SOURCE DATA:

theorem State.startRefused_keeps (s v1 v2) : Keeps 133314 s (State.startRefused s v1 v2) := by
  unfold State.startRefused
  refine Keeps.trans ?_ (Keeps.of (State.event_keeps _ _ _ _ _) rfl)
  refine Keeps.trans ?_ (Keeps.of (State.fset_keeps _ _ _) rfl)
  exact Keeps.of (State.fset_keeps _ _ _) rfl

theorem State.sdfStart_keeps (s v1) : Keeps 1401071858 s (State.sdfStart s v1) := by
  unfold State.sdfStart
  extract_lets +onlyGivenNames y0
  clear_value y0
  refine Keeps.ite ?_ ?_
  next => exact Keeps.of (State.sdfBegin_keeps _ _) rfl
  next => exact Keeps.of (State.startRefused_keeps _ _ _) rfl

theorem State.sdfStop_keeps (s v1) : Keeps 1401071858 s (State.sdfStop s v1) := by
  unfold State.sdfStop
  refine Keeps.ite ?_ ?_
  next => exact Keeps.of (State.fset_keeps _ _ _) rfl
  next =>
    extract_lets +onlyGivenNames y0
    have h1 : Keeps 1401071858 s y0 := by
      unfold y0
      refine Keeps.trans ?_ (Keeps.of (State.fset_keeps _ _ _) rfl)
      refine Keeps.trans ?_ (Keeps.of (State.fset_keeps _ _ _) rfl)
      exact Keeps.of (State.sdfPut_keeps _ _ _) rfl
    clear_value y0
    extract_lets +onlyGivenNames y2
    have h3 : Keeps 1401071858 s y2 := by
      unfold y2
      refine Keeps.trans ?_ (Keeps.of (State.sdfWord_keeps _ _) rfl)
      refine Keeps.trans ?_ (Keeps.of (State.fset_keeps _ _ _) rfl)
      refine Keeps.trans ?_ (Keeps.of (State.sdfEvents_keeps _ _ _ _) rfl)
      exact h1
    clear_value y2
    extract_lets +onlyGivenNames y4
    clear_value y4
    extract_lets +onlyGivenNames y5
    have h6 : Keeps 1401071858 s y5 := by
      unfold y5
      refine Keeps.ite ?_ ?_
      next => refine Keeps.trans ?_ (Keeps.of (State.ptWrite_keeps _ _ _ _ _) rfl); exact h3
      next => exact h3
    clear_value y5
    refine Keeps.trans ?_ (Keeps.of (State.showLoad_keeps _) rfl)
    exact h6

...

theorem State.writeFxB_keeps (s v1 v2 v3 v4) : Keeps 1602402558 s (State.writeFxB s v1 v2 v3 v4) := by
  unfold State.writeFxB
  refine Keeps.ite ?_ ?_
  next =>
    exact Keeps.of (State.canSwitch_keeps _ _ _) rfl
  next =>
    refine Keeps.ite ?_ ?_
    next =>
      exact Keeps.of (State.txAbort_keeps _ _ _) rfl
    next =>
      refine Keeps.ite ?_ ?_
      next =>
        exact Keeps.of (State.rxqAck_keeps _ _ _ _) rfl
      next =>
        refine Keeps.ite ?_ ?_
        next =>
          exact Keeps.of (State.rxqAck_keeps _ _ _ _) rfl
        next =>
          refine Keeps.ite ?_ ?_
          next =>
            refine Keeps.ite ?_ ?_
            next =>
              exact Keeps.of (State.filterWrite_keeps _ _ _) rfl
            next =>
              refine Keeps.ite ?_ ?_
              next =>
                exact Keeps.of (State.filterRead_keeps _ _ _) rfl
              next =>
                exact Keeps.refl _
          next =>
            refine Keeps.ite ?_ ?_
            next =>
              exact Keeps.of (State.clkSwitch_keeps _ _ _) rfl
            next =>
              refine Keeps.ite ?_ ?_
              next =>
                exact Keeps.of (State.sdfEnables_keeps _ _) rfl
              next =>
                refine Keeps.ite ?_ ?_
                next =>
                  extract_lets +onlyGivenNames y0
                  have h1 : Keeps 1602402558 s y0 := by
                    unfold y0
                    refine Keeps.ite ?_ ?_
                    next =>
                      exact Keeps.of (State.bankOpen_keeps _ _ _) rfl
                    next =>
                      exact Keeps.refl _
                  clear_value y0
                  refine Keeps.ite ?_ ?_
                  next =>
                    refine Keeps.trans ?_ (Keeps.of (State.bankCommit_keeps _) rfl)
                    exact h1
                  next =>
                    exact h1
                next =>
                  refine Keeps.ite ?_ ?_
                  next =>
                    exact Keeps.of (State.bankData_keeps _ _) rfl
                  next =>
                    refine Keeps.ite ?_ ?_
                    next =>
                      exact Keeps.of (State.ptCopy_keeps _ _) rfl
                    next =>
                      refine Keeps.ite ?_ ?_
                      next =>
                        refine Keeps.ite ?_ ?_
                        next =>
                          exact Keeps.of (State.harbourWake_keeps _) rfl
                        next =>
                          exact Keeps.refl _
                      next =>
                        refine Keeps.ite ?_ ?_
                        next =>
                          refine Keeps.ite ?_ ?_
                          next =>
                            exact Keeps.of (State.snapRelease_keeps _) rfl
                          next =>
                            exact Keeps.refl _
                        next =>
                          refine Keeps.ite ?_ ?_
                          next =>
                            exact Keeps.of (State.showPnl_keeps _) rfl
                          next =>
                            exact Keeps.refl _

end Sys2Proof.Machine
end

WHAT TO PRODUCE:
The lines above from the one containing "unfold State.sdfStart" through the one containing "extract_lets +onlyGivenNames y5" are to be set down exactly, and no others.

ANSWER SECTION:
  unfold State.sdfStart
  extract_lets +onlyGivenNames y0
  clear_value y0
  refine Keeps.ite ?_ ?_
  next => exact Keeps.of (State.sdfBegin_keeps _ _) rfl
  next => exact Keeps.of (State.startRefused_keeps _ _ _) rfl

theorem State.sdfStop_keeps (s v1) : Keeps 1401071858 s (State.sdfStop s v1) := by
  unfold State.sdfStop
  refine Keeps.ite ?_ ?_
  next => exact Keeps.of (State.fset_keeps _ _ _) rfl
  next =>
    extract_lets +onlyGivenNames y0
    have h1 : Keeps 1401071858 s y0 := by
      unfold y0
      refine Keeps.trans ?_ (Keeps.of (State.fset_keeps _ _ _) rfl)
      refine Keeps.trans ?_ (Keeps.of (State.fset_keeps _ _ _) rfl)
      exact Keeps.of (State.sdfPut_keeps _ _ _) rfl
    clear_value y0
    extract_lets +onlyGivenNames y2
    have h3 : Keeps 1401071858 s y2 := by
      unfold y2
      refine Keeps.trans ?_ (Keeps.of (State.sdfWord_keeps _ _) rfl)
      refine Keeps.trans ?_ (Keeps.of (State.fset_keeps _ _ _) rfl)
      refine Keeps.trans ?_ (Keeps.of (State.sdfEvents_keeps _ _ _ _) rfl)
      exact h1
    clear_value y2
    extract_lets +onlyGivenNames y4
    clear_value y4
    extract_lets +onlyGivenNames y5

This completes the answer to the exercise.